In 2011, Translators without Borders began a collaborative effort to translate medical articles on English Wikipedia into other languages.[18] The WikiProject Medicine Translation Task Force initially focused on 8 medical articles with the goal of achieving or status on those articles.[19] After the improvement of the articles, they are then translated into simplified English by Content Rules (the simplified English is provided on the Wikipedia simplified English site). The organization aims to translate these articles into all 285 languages Wikipedia offers. Articles are also translated into spoken Wikipedia. This process is expected to take several years.

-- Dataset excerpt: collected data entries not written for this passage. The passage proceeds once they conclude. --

/-- States that agree also agree on the bytes of a field written in both. -/
theorem AgreesOn.memWrite (h : AgreesOn P s t) {i len : Nat} (hlen : len = 2 ∨ len = 4) (v : Nat) :
    AgreesOn (fun j => P j ∨ (i ≤ j ∧ j < i + len)) (s.memWrite i len v) (t.memWrite i len v) := by
  refine ⟨⟨(t.memWrite i len v).pktBuf, t.launch, ?_⟩, fun j hj => ?_⟩
  · obtain ⟨m, l, rfl⟩ := h.frame
    rw [s.memWrite_eq, (s.withBuffer m l).memWrite_eq]
    rfl
  · obtain rfl | rfl := hlen
    all_goals
      simp only [State.bufByte_memWrite2, State.bufByte_memWrite4, h.params]
      split
      · rfl
      · exact h.bytes j (hj.resolve_right ‹_›)

theorem AgreesOn.frameLen (h : AgreesOn P s t) : t.frameLen = s.frameLen := by
  obtain ⟨m, l, rfl⟩ := h.frame
  rfl

theorem AgreesOn.hdrCmdstat (h : AgreesOn P s t) : t.hdrCmdstat = s.hdrCmdstat := by
  obtain ⟨m, l, rfl⟩ := h.frame
  rfl

theorem AgreesOn.hdrPlen (h : AgreesOn P s t) : t.hdrPlen = s.hdrPlen := by
  obtain ⟨m, l, rfl⟩ := h.frame
  rfl

theorem AgreesOn.acc (h : AgreesOn P s t) : t.acc = s.acc := by
  obtain ⟨m, l, rfl⟩ := h.frame
  rfl

theorem AgreesOn.withAcc (h : AgreesOn P s t) (a : Half) :
    AgreesOn P ({ s with acc := a } : State) ({ t with acc := a } : State) := by
  refine ⟨?_, h.bytes⟩
  obtain ⟨m, l, rfl⟩ := h.frame
  exact ⟨m, l, rfl⟩

theorem AgreesOn.complete (h : AgreesOn P s t) (v : Bool) : AgreesOn P (s.complete v) (t.complete v) := by
  refine ⟨?_, h.bytes⟩
  obtain ⟨m, l, rfl⟩ := h.frame
  exact ⟨m, l, rfl⟩

theorem AgreesOn.raise_eq (h : AgreesOn P s t) (e : ResultCode) :
    t.clearValid.raise e = (s.clearValid.raise e).withBuffer t.pktBuf t.launch := by
  obtain ⟨m, l, rfl⟩ := h.frame
  rfl

theorem AgreesOn.setAccOk_eq (h : AgreesOn P s t) (v : Half) :
    t.setAccOk v = (s.setAccOk v).withBuffer t.pktBuf t.launch := by
  obtain ⟨m, l, rfl⟩ := h.frame
  rfl

theorem AgreesOn.ckBufState_eq (h : AgreesOn (· < s.frameLen.toNat) s t) :
    ckBufState t = (ckBufState s).withBuffer t.pktBuf t.launch := by
  by_cases hsize : s.frameLen.toNat ≤ s.params.bufSize.toNat
  · rw [ckBufState_of_le hsize, ckBufState_of_le (by rwa [h.frameLen, h.params]), h.acc, h.frameLen, h.frameSum]
    exact h.setAccOk_eq _
  · have hover := Nat.lt_of_not_le hsize
    rw [ckBufState_of_gt hover, ckBufState_of_gt (by rwa [h.frameLen, h.params])]
    exact h.raise_eq _

theorem AgreesOn.extractHeader_complete_eq (h : AgreesOn (· < 14) s t) (v : Bool) :
    t.extractHeader.complete v = (s.extractHeader.complete v).withBuffer t.pktBuf t.launch := by
  have hcmdstat := h.field32 (i := 4) (by decide)
  have hplen := h.field32 (i := 8) (by decide)
  have hcksum := h.field16 (i := 12) (by decide)
  obtain ⟨m, l, rfl⟩ := h.frame
  simp only [State.extractHeader, hcmdstat, hplen, hcksum]
  rfl

theorem AgreesOn.checkSum_eq (h : AgreesOn (· < n) s t) (hn : 14 ≤ n) :
    t.checkSum n = (s.checkSum n).withBuffer t.pktBuf t.launch := by
  simp only [State.checkSum, h.frameSum]
  split
  · exact (h.withAcc _).raise_eq .eCksum
  · exact ((h.withAcc _).mono fun i hi => hi.trans_le hn).extractHeader_complete_eq true

theorem AgreesOn.frDecodeState_eq (h : AgreesOn (· < min s.frameLen.toNat s.params.bufSize.toNat) s t)
    (hwf : s.params.wf) : frDecodeState t = (frDecodeState s).withBuffer t.pktBuf t.launch := by
  simp only [frDecodeState, h.frameLen, h.params]
  by_cases hshort : s.frameLen.toNat < 4
  · simp only [hshort, if_true]
    exact h.raise_eq .eLen
  simp only [hshort, if_false, h.field32 (show 0 + 4 ≤ min s.frameLen.toNat s.params.bufSize.toNat by omega)]
  by_cases hsig : s.field32 0 ≠ s.params.signature
  · simp only [if_pos hsig]
    exact h.raise_eq .eSig
  by_cases hheader : s.frameLen.toNat < 14
  · simp only [if_neg hsig, hheader, if_true]
    exact h.raise_eq .eLen
  simp only [if_neg hsig, hheader, if_false,
    h.field32 (show 8 + 4 ≤ min s.frameLen.toNat s.params.bufSize.toNat by omega)]
  by_cases hlen : s.frameLen.toNat ≠ 14 + (s.field32 8).toNat ∨ s.frameLen.toNat > s.params.bufSize.toNat
  · simp only [if_pos hlen]
    exact h.raise_eq .eLen
  · simp only [if_neg hlen]
    exact (h.mono fun i (hi : i < s.frameLen.toNat) => by omega).checkSum_eq (by omega)
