-- ==== Sys2Proof/Syntax.lean ====
section
/-!
DEFINITION. The commands of the KA2: one constructor for each row of the opcode table, with the row's operands, and the types of the
operands. The table gives the rows no bits.
-/
namespace Sys2Proof
/-! ### Operand types of the sequencer instructions (R301, R302) -/

/-- The qualifying predicate: QP and QN. -/
structure Pred where
  qp : BitVec 3
  qn : Bool
  deriving DecidableEq, Repr

/-- A compare condition, in the order of its MINOR (R303). -/
inductive Cond where
  | eq | ne | lt | ge | ltu | geu
  deriving DecidableEq, Repr

/-! ### What a start finds (R529) -/

/-- The outcomes of a start's physical tests and link training, which no other state determines: the level of PROFILE_SEL (low: card), the ROM self-test, the TRNG's
first and extended health tests, the root's unwrap, the island, the PLLs; bond groups with one failing pad and Loft
rows and columns to steer, as (slice, number); slices that cannot be repaired, as (slice, bond group or row, whether a
bank lacks spares); sequencers and pipelines that fail, as (physical bay, number), and bays that fail; the CEL_STATUS.RATE code that each stack needs, and channels
(stack × 32 + channel) that fail at every rate; lanes (port × 4 + lane, spare of group g 64 + g) that fail training; the
host link's FLIT mode, rate code and width; whether the journal's and the health history's mirrors pass their CRC; the measurements and the attestation
keys; and the time from the start's beginning to each step's end, in nanoseconds. [log 232 DESIGN CHOICE] -/
structure Finds where
  card     : Bool
  romOk    : Bool
  trngOk   : Bool
  trngExtOk : Bool
  rootOk   : Bool
  islandOk : Bool
  pllOk    : Bool
  bonds    : List (Nat × Nat)
  rows     : List (Nat × Nat)
  cols     : List (Nat × Nat)
  slices   : List (Nat × Nat × Bool)
  seqs     : List (Nat × Nat)
  pipes    : List (Nat × Nat)
  bays     : List Nat
  rates    : List Nat
  channels : List Nat
  lanes    : List Nat
  flit     : Bool
  rate     : Nat
  width    : Nat
  mirrorOk : Bool
  healthOk : Bool
  measureOk : Bool
  attestOk : Bool
  times    : List Nat
  deriving DecidableEq, Repr

/-- What a fabric lane reports for 1 ms (R345, R373): whether it has lock, and the codewords that it corrected and could not correct. -/
structure LaneReport where
  lane        : BitVec 6
  lock        : Bool
  corrected   : BitVec 16
  uncorrected : BitVec 16
  deriving DecidableEq, Repr

/-- An entry of a function's MSI-X table in BAR4 as host software writes it: vector, address, data and Mask bit (R404, R408). -/
structure MsixEntry where
  vector  : BitVec 8
  address : BitVec 64
  data    : BitVec 32
  masked  : Bool
  deriving DecidableEq, Repr

/-- The reference clocks of R574: REFCLK_SYS, REFCLK_SDg, REFCLK_PCIE, XTAL32K. -/
inductive RefClk where
  | sys
  | sd (g : BitVec 2)
  | pcie
  | xtal
  deriving DecidableEq, Repr

/-- A field of a function's PCIe configuration space that the manual names, with the value written (R402-R404, R415):
VF Enable, NumVFs, the VF page size and ARI hierarchy of the PF, MSI-X Enable, Memory Space, Bus Master Enable, the address of a BAR,
the size of BAR2 as a power of two in GiB, the power state, and Max Payload Size and Max Read Request Size as powers of two over
128 bytes. -/
inductive CfgField where
  | vfEnable (on : Bool)
  | numVfs (n : BitVec 4)
  | msixEnable (on : Bool)
  | memorySpace (on : Bool)
  | busMaster (on : Bool)
  | bar (n : BitVec 3) (addr : BitVec 64)
  | bar2Size (gib : BitVec 4)
  | d3hot (on : Bool)
  | vfPage (is64k : Bool)
  | ari (on : Bool)
  | maxPayload (code : BitVec 3)
  | readRequest (code : BitVec 3)
  deriving DecidableEq, Repr

/-- The key operation that a tamper alarm meets (R491): none, a mailbox request of a function, a queue's head command, or a
model load of a shelf. -/
inductive KeyOp where
  | none
  | mailbox (f : BitVec 4)
  | command (q n : Nat)
  | load (k : Nat)
  deriving DecidableEq, Repr
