-- ==== Sys2Proof/Machine/Hash.lean ====
section
/-!
DEFINITION. The hash functions that the manual names: SHA3-256, SHAKE256 and the 12-round
TurboSHAKE128 (R84, R173, R174), SHA-256, SHA-384, SHA-512, HMAC and HKDF (R81, R172, R287), and
the Merkle root of R84.
-/
namespace Sys2Proof.Machine

/-- Round constants of Keccak-f[1600] (FIPS 202). -/
def keccakRc : List Nat :=
  [0x1, 0x8082, 0x800000000000808a, 0x8000000080008000, 0x808b, 0x80000001, 0x8000000080008081, 0x8000000000008009, 0x8a, 0x88, 0x80008009, 0x8000000a, 0x8000808b, 0x800000000000008b, 0x8000000000008089, 0x8000000000008003] ++
  [0x8000000000008002, 0x8000000000000080, 0x800a, 0x800000008000000a, 0x8000000080008081, 0x8000000000008080, 0x80000001, 0x8000000080008008]

/-- n consecutive pieces of m bytes. -/
def pieces (m : Nat) : Nat → Bytes → List Bytes
  | 0, _ => []
  | n + 1, b => b.take m :: pieces m n (b.drop m)

/-- Cut into pieces of m bytes, the last one shorter. -/
def chunks (m : Nat) (b : Bytes) : List Bytes := pieces m ((b.length + m - 1) / m) b

/-! ### Keccak (FIPS 202) -/

/-- Rotation offsets of the lanes x + 5y. -/
def keccakRot : List Nat :=
  [0, 1, 62, 28, 27, 36, 44, 6, 55, 20, 3, 10, 43, 25, 39, 41, 45, 15, 21, 8, 18, 2, 61, 56, 14]

/-- One round of Keccak-f[1600] on 25 lanes. -/
def keccakRound (a : List Word) (rc : Nat) : List Word :=
  let g (l : List Word) (i : Nat) : Word := l.getD i 0
  let c := (List.range 5).map (fun x => g a x ^^^ g a (x + 5) ^^^ g a (x + 10) ^^^ g a (x + 15) ^^^ g a (x + 20))
  let d := (List.range 5).map (fun x => g c ((x + 4) % 5) ^^^ (g c ((x + 1) % 5)).rotateLeft 1)
  let a := (List.range 25).map (fun i => g a i ^^^ g d (i % 5))
  let b := (List.range 25).map (fun i =>
    let j := (i % 5 + 3 * (i / 5)) % 5 + 5 * (i % 5)
    (g a j).rotateLeft (keccakRot.getD j 0))
  (List.range 25).map (fun i =>
    let x := i % 5
    let y := i / 5 * 5
    let v := g b i ^^^ (~~~(g b ((x + 1) % 5 + y)) &&& g b ((x + 2) % 5 + y))
    if i = 0 then v ^^^ BitVec.ofNat 64 rc else v)

/-- The permutation with its last n rounds: 24 for SHA-3 and SHAKE, 12 for TurboSHAKE (R174). -/
def keccakP (n : Nat) (a : List Word) : List Word := (keccakRc.drop (24 - n)).foldl keccakRound a

/-- The lanes of a block. -/
def lanes (b : Bytes) : List Word := (chunks 8 b).map (fun x => BitVec.ofNat 64 (leNat x))

/-- Absorb one block. -/
def absorb (n : Nat) (a : List Word) (b : Bytes) : List Word :=
  let l := lanes b
  keccakP n (a.zipIdx.map (fun e => e.1 ^^^ l.getD e.2 0))

/-- Squeeze n blocks. -/
def squeeze (rounds rate : Nat) : Nat → List Word → Bytes
  | 0, _ => []
  | n + 1, a => (a.flatMap (fun w => toLe 8 w.toNat)).take rate ++ squeeze rounds rate n (keccakP rounds a)

/-- The sponge with a domain byte: `out` bytes of output. -/
def sponge (rounds rate dom : Nat) (m : Bytes) (out : Nat) : Bytes :=
  let n := rate - m.length % rate
  let pad : Bytes :=
    if n = 1 then [BitVec.ofNat 8 (dom ^^^ 0x80)]
    else BitVec.ofNat 8 dom :: zeros (n - 2) ++ [0x80]
  let a := (chunks rate (m ++ pad)).foldl (absorb rounds) (List.replicate 25 0)
  (squeeze rounds rate ((out + rate - 1) / rate) a).take out

/-- SHA3-256. -/
def sha3 (m : Bytes) : Bytes := sponge 24 136 0x06 m 32

/-- SHA3-384. -/
def sha3Wide (m : Bytes) : Bytes := sponge 24 104 0x06 m 48

/-- SHAKE256 with n output bytes. -/
def shake256 (m : Bytes) (n : Nat) : Bytes := sponge 24 136 0x1F m n

/-- SHAKE128 with n output bytes. -/
def shake128 (m : Bytes) (n : Nat) : Bytes := sponge 24 168 0x1F m n

/-- TurboSHAKE128 with a domain byte, n output bytes. -/
def turboShake (dom : Nat) (m : Bytes) (n : Nat) : Bytes := sponge 12 168 dom m n

/-! ### SHA-2 (FIPS 180-4) -/

/-- The primes from n on, below n + the count of candidates. -/
def primesFrom : Nat → Nat → List Nat
  | 0, _ => []
  | i + 1, n => if (List.range 21).all (fun d => decide (d < 2) || decide (n ≤ d) || n % d != 0) then n :: primesFrom i (n + 1) else primesFrom i (n + 1)

/-- The first n primes, n at most 80. -/
def primes (n : Nat) : List Nat := (primesFrom 408 2).take n

/-- The greatest r below x + 2^b, at least x, whose e-th power is at most v. -/
def rootBelow (e v : Nat) : Nat → Nat → Nat
  | 0, x => x
  | b + 1, x => rootBelow e v b (if (x + 2 ^ b) ^ e ≤ v then x + 2 ^ b else x)

/-- The first w bits of the fraction of the e-th root of p. -/
def rootFrac (w e p : Nat) : BitVec w := BitVec.ofNat w (rootBelow e (p * 2 ^ (e * w)) (w + 5) 0)

/-- The rotations of one SHA-2 word width: those of the functions on the words a and e of the state, and those of the schedule, whose last
amount shifts. -/
structure Sha2 where
  width  : Nat
  rounds : Nat
  onA    : List Nat
  onE    : List Nat
  older  : List Nat
  newer  : List Nat

/-- The words of 32 bits of SHA-256. -/
def sha2Short : Sha2 := { width := 32, rounds := 64, onA := [2, 13, 22], onE := [6, 11, 25], older := [7, 18, 3], newer := [17, 19, 10] }

/-- The words of 64 bits of SHA-384 and SHA-512. -/
def sha2Long : Sha2 := { width := 64, rounds := 80, onA := [28, 34, 39], onE := [14, 18, 41], older := [1, 8, 7], newer := [19, 61, 6] }

/-- The exclusive OR of three rotations of a word. -/
def spin {w : Nat} (l : List Nat) (x : BitVec w) : BitVec w := l.foldl (fun y n => y ^^^ x.rotateRight n) 0

/-- The same with a shift in place of the last rotation. -/
def spinShift {w : Nat} (l : List Nat) (x : BitVec w) : BitVec w := spin (l.take 2) x ^^^ (x >>> l.getD 2 0)

/-- One round, with its constant, on the eight words of the state and the sixteen words of the message that follow: the first of those is
used up, and the one that the schedule derives comes in at the end. -/
def Sha2.turn (p : Sha2) (st : List (BitVec p.width) × List (BitVec p.width)) (k : BitVec p.width) : List (BitVec p.width) × List (BitVec p.width) :=
  let v (i : Nat) : BitVec p.width := st.1.getD i 0
  let m (i : Nat) : BitVec p.width := st.2.getD i 0
  let pick := v 6 ^^^ (v 4 &&& (v 5 ^^^ v 6))
  let most := (v 0 &&& (v 1 ||| v 2)) ||| (v 1 &&& v 2)
  let x := m 0 + k + v 7 + pick + spin p.onE (v 4)
  ((x + most + spin p.onA (v 0)) :: st.1.take 3 ++ (v 3 + x) :: (st.1.drop 4).take 3,
   st.2.drop 1 ++ [m 0 + spinShift p.older (m 1) + m 9 + spinShift p.newer (m 14)])

/-- A block joins the state. -/
def Sha2.join (p : Sha2) (ks : List (BitVec p.width)) (h : List (BitVec p.width)) (block : Bytes) : List (BitVec p.width) :=
  let m := (chunks (p.width / 8) block).map (fun b => BitVec.ofNat p.width (beNat b))
  List.zipWith (· + ·) h (ks.foldl p.turn (h, m)).1

/-- The padding of a message of n bytes: a one bit, zeros, and its length in bits as two words. -/
def Sha2.padding (p : Sha2) (n : Nat) : Bytes :=
  let block := 2 * p.width
  let tail := p.width / 4
  0x80 :: zeros (roundUp (n + 1 + tail) block - (n + 1 + tail)) ++ toBe tail (8 * n)

/-- The first n bytes of the hash of a message from an initial state. -/
def Sha2.digest (p : Sha2) (start : List (BitVec p.width)) (n : Nat) (m : Bytes) : Bytes :=
  let ks := (primes p.rounds).map (rootFrac p.width 3)
  (((chunks (2 * p.width) (m ++ p.padding m.length)).foldl (p.join ks) start).flatMap (fun x => toBe (p.width / 8) x.toNat)).take n

def sha256 (m : Bytes) : Bytes := sha2Short.digest ((primes 8).map (rootFrac 32 2)) 32 m
def sha384 (m : Bytes) : Bytes := sha2Long.digest (((primes 16).drop 8).map (rootFrac 64 2)) 48 m
def sha512 (m : Bytes) : Bytes := sha2Long.digest ((primes 8).map (rootFrac 64 2)) 64 m

/-- HMAC (RFC 2104) over a hash with blocks of n bytes. -/
def hmac (hash : Bytes → Bytes) (n : Nat) (key m : Bytes) : Bytes :=
  let key := if key.length ≤ n then key else hash key
  let mask (x : Byte) : Bytes := (List.range n).map (fun i => x ^^^ key.getD i 0)
  hash (mask 0x5C ++ hash (mask 0x36 ++ m))

def hmac256 (key m : Bytes) : Bytes := hmac sha256 64 key m
def hmac384 (key m : Bytes) : Bytes := hmac sha384 128 key m

/-- The blocks of HKDF-Expand. -/
def hkdfExpand (mac : Bytes → Bytes → Bytes) (prk info : Bytes) : Nat → Bytes → Nat → Bytes
  | 0, _, _ => []
  | n + 1, prev, i =>
    let t := mac prk (prev ++ info ++ [BitVec.ofNat 8 i])
    t ++ hkdfExpand mac prk info n t (i + 1)

/-- HKDF-SHA-256 with a zero-length salt, L bytes (R172, RFC 5869). -/
def hkdf256 (ikm info : Bytes) (n : Nat) : Bytes :=
  (hkdfExpand hmac256 (hmac256 (zeros 32) ikm) info ((n + 31) / 32) [] 1).take n

/-! ### The crate digest (R84) -/

/-- One level of the tree: nodes paired from the left, an unpaired last node passed on. -/
def merklePair : List Bytes → List Bytes
  | [] => []
  | [x] => [x]
  | x :: y :: r => sha3 (1 :: x ++ y) :: merklePair r

/-- Levels up to the root. -/
def merkleUp : Nat → List Bytes → Bytes
  | 0, l => l.headD []
  | n + 1, l => if l.length ≤ 1 then l.headD [] else merkleUp n (merklePair l)

/-- The root of R84 over payload and proof material. -/
def merkleRoot (b : Bytes) : Bytes :=
  let l := (chunks 65536 b).map (fun x => sha3 (0 :: x))
  merkleUp l.length l

end Sys2Proof.Machine
end

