-- ==== Sys2Proof/Machine/Events.lean ====
section
/-!
DEFINITION. Windows, bins, notify words and events as the target keeps them (R377-R389), and transport sealing
(R390, R391).
-/
namespace Sys2Proof.Machine

def rWinCmd : Nat := 0x1908
def rWinInfo : Nat := 0x1910
def rBinCmd : Nat := 0x1918
def rEvtCfg : Nat := 0x1920
def rNotifyCfg : Nat := 0x1930
def rUnexCfg : Nat := 0x1938
def rUnexStatus : Nat := 0x1940
def rBuddyKey : Nat := 0x1950

/-- LOG2_N of EVT_CFG resets to 6. -/
def evtCfgReset : Word := 0x18
def Shelf.evtCfg (h : Shelf) : Word := h.reg rEvtCfg evtCfgReset

/-- Change the remote-access state of shelf k. -/
def State.onRemote (s : State) (k : Nat) (f : Remote → Remote) : State := s.onShelf k (fun h => { h with remote := f h.remote })

/-! ### Windows and bins -/

/-- The key of window or bin i of shelf k. [log 147 DEDUCED] -/
def slotKey (k i : Nat) : Nat := k * 65536 + i

/-- Windows and bins granted to a shelf (R398 RMA_SLICE). [log 147 DEDUCED] -/
def winSlice (h : Shelf) : Nat := match h.desc with | none => 0 | some d => d.win256 * 256
/-- The bins granted to a shelf (R398 RMA_SLICE). [log 147 DEDUCED] -/
def binSlice (h : Shelf) : Nat := match h.desc with | none => 0 | some d => d.bin256 * 256

def State.win (s : State) (w : Nat) : Window := tget {} s.windows w
def State.onWin (s : State) (w : Nat) (f : Window → Window) : State := { s with windows := tput s.windows w (f (s.win w)) }
def State.bin (s : State) (b : Nat) : Bin := tget {} s.bins b
def State.onBin (s : State) (b : Nat) (f : Bin → Bin) : State := { s with bins := tput s.bins b (f (s.bin b)) }

/-- GEN of a window: drawn at power-on and cold starts, and raised by revocations (R379). [log 146 DESIGN CHOICE] -/
def State.gen (s : State) (w : Nat) : Nat := tget ((Config.freeValue (s.genBase + w)).toNat % 2 ^ 32) s.gens w

/-- ATTR bits of a window (R378). -/
def Window.canWrite (w : Window) : Bool := nbit w.attr 0
def Window.canRead (w : Window) : Bool := nbit w.attr 1
def Window.sealedOnly (w : Window) : Bool := nbit w.attr 2
def Window.notifyEn (w : Window) : Bool := nbit w.attr 3
def Window.eventEn (w : Window) : Bool := nbit w.attr 4

/-! ### Notify words (R388) -/

/-- Add 1 to notify word n of shelf k, while notify words are in use. [log 156 DESIGN CHOICE] -/
def notifyWord (k n v : Nat) (s : State) : State :=
  let c := (s.shelf k).reg rNotifyCfg
  if bit c 0 then
    let a := bits c 47 11 * 2048 + n * 8
    if vstat s k a 8 = .ok then vwrite s k a (toLe 8 (leNat (vread s k a 8) + v)) else noteRead k a 8 s
  else s

/-! ### The event ring (R389) -/

/-- Events not yet consumed. -/
def evtUsed (h : Shelf) : Nat := (h.remote.evtHead + 65536 - h.remote.evtTail) % 65536

/-- Entries of the ring. -/
def evtSize (h : Shelf) : Nat := 2 ^ bits h.evtCfg 5 2

/-- An event can be written now, or none needs to be. -/
def evtRoom (s : State) (k : Nat) : Bool :=
  let h := s.shelf k
  !bit h.evtCfg 0 || evtUsed h != evtSize h

/-- An event entry. -/
def evtEntry (typ : Nat) (st : Status) (sshelf snode index tag len gen time : Nat) : Bytes :=
  toLe 1 typ ++ toLe 1 st.code ++ toLe 1 sshelf ++ zeros 1 ++ toLe 2 snode ++ toLe 2 index ++ toLe 8 tag ++ toLe 4 len ++ toLe 4 gen ++ toLe 8 time

/-- Write one entry at HEAD. -/
def putEvent (k : Nat) (e : Bytes) (s : State) : State :=
  let h := s.shelf k
  let s := vwrite s k (bits h.evtCfg 47 12 * 4096 + h.remote.evtHead % evtSize h * 32) e
  let s := s.onRemote k (fun r => { r with evtHead := (r.evtHead + 1) % 65536 })
  if bit h.evtCfg 1 then signalShelf k 3 s else s

/-- Write an event; while the ring is full it waits for space. [log 153 DEDUCED] -/
def writeEvent (k : Nat) (e : Bytes) (s : State) : State :=
  if bit (s.shelf k).evtCfg 0 then
    if evtRoom s k && (s.shelf k).remote.evtQueue.isEmpty then putEvent k e s
    else s.onRemote k (fun r => { r with evtQueue := r.evtQueue ++ [e] })
  else s

/-- Write waiting events, as far as there is space. [log 153 DEDUCED] -/
def flushEvents : Nat → Nat → State → State
  | 0, _, s => s
  | n + 1, k, s =>
    match (s.shelf k).remote.evtQueue with
    | [] => s
    | e :: r => if evtRoom s k then flushEvents n k (putEvent k e (s.onRemote k (fun x => { x with evtQueue := r }))) else s

/-! ### A window becomes FREE (R383) -/

/-- A DRAINING window with nothing in flight becomes FREE with a REVOKED event, once the event has space. [log 153 DEDUCED] -/
def tryFree (w : Nat) (s : State) : State :=
  let x := s.win w
  let k := w / 65536
  match x.state with
  | .draining =>
    if x.inflight = 0 && evtRoom s k then
      writeEvent k (evtEntry 3 .ok 0 0 (w % 65536) 0 0 (s.gen w) s.epoch) { s with windows := tdel s.windows w }
    else s
  | .free => s | .open_ => s

/-- One message of a window leaves its in-flight count. -/
def leaveWindow (w : Nat) (s : State) : State := tryFree w (s.onWin w (fun x => { x with inflight := x.inflight - 1 }))

/-! ### Sealing (R390, R391) -/

/-- The use of the rack-group key. -/
def rackUse (k : Nat) : KeyUse := { usages := [uEncrypt, uDecrypt], kinds := [1], master := .intakeDma, shelf := some k }

/-- TP_SEAL.SLOT and EN. -/
def State.rackSlot (s : State) : Nat := bits s.tpSeal 7 0
def State.rackEn (s : State) : Bool := bit s.tpSeal 8

/-- TP_SEAL.SESSION. -/
def State.session (s : State) : Nat := s.startCount % 65536

/-- The nonce of a sealed message. -/
def tpNonce (node session seq op requester : Nat) : Bytes :=
  toBe 2 node ++ toBe 2 session ++ toBe 4 seq ++ toBe 1 op ++ zeros 1 ++ toBe 2 requester

/-- Its additional authenticated data. -/
def tpAad (index tshelf sshelf len keyOrOff : Nat) : Bytes :=
  toBe 2 index ++ toBe 1 tshelf ++ toBe 1 sshelf ++ toBe 4 len ++ toBe 8 keyOrOff

/-- The keys of the rack-group slot that may verify: the current half, then the other (R391). -/
def rackKeys (s : State) (k : Nat) : List Bytes :=
  let x := s.slot s.rackSlot
  ([x.cur, x.prev].filterMap id |>.filter (halfOk s (rackUse k))).map (·.key)

/-- Open a sealed message with either half. -/
def rackOpen (s : State) (k : Nat) (nonce aad c tag : Bytes) : Option Bytes :=
  (rackKeys s k).findSome? (fun key => gcmOpen key nonce aad c tag)

end Sys2Proof.Machine
end

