/-- n bytes of a crate's message from byte off: from its ring entry, or, where that is uncorrectable,
from the crate log, counted in RING_ECC (R110). [log 28 DEDUCED, 29 DEDUCED] -/
def crateRead (k seq off n : Nat) (s : State) : Status × Bytes × State :=
  match logEntry s k seq with
  | none => (.uncorrectable, [], s)
  | some e =>
    match (ringOf s k e.ring).bind (fun r => r.entry seq) with
    | some x =>
      match ringRead k e.ring ((ringOf s k e.ring).getD noRing) x off n s with
      | (some b, s) => (.ok, b, s)
      | (none, s) =>
        let (st, b) := clogRead s k (e.offset + 64 + off) n
        (st, b, noteClog k (e.offset + 64 + off) n s)
    | none =>
      let (st, b) := clogRead s k (e.offset + 64 + off) n
      (st, b, noteClog k (e.offset + 64 + off) n s)

end Sys2Proof.Machine
end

In April 2012, Translators without Borders opened its first Healthcare Translation Center in Nairobi, Kenya. New translators in the centre are trained to work in Kiswahili, as well as a number of the other 42 languages spoken in Kenya. Since the Center was first launched in 2012, basic translation training has been provided to over 250 people. This project focuses on healthcare information translated into Swahili.[20]
The purpose of the Healthcare Translation Center is to train local Kenyans with backgrounds in language or health to become professional translators. These translators assist in the process of getting healthcare information out in Swahili.
Translators without Borders is managed by a board of directors. Day-to-day operations are managed by a staff who report to an Executive Director and senior management staff.
Concerns have been raised about possible conflicts of interest within TWB's Board of Directors and Board of Advisors, because of the presence of major industry players who own or operate commercial concerns.[21] These concerns seem to have caused former members of the board to step down.[22] Among the ethically questionable practices that have been pointed out, there is the fact that texts translated on a voluntary basis benefit corporations represented on the TWB board,[23] that these corporations might have leveraged "unpaid crowdsourcing" to improve machine translation solutions,[24] and that TWB "has helped profit-making concerns [...] obtain public monies for developing valuable digital media translation solutions". Baker and Piróth define as "problematic" the fact that some of the "participating for-profits" in TWB's projects are "handsomely paid", while those who undertake translation tasks are "systematically asked to work on a volunteer basis".[25]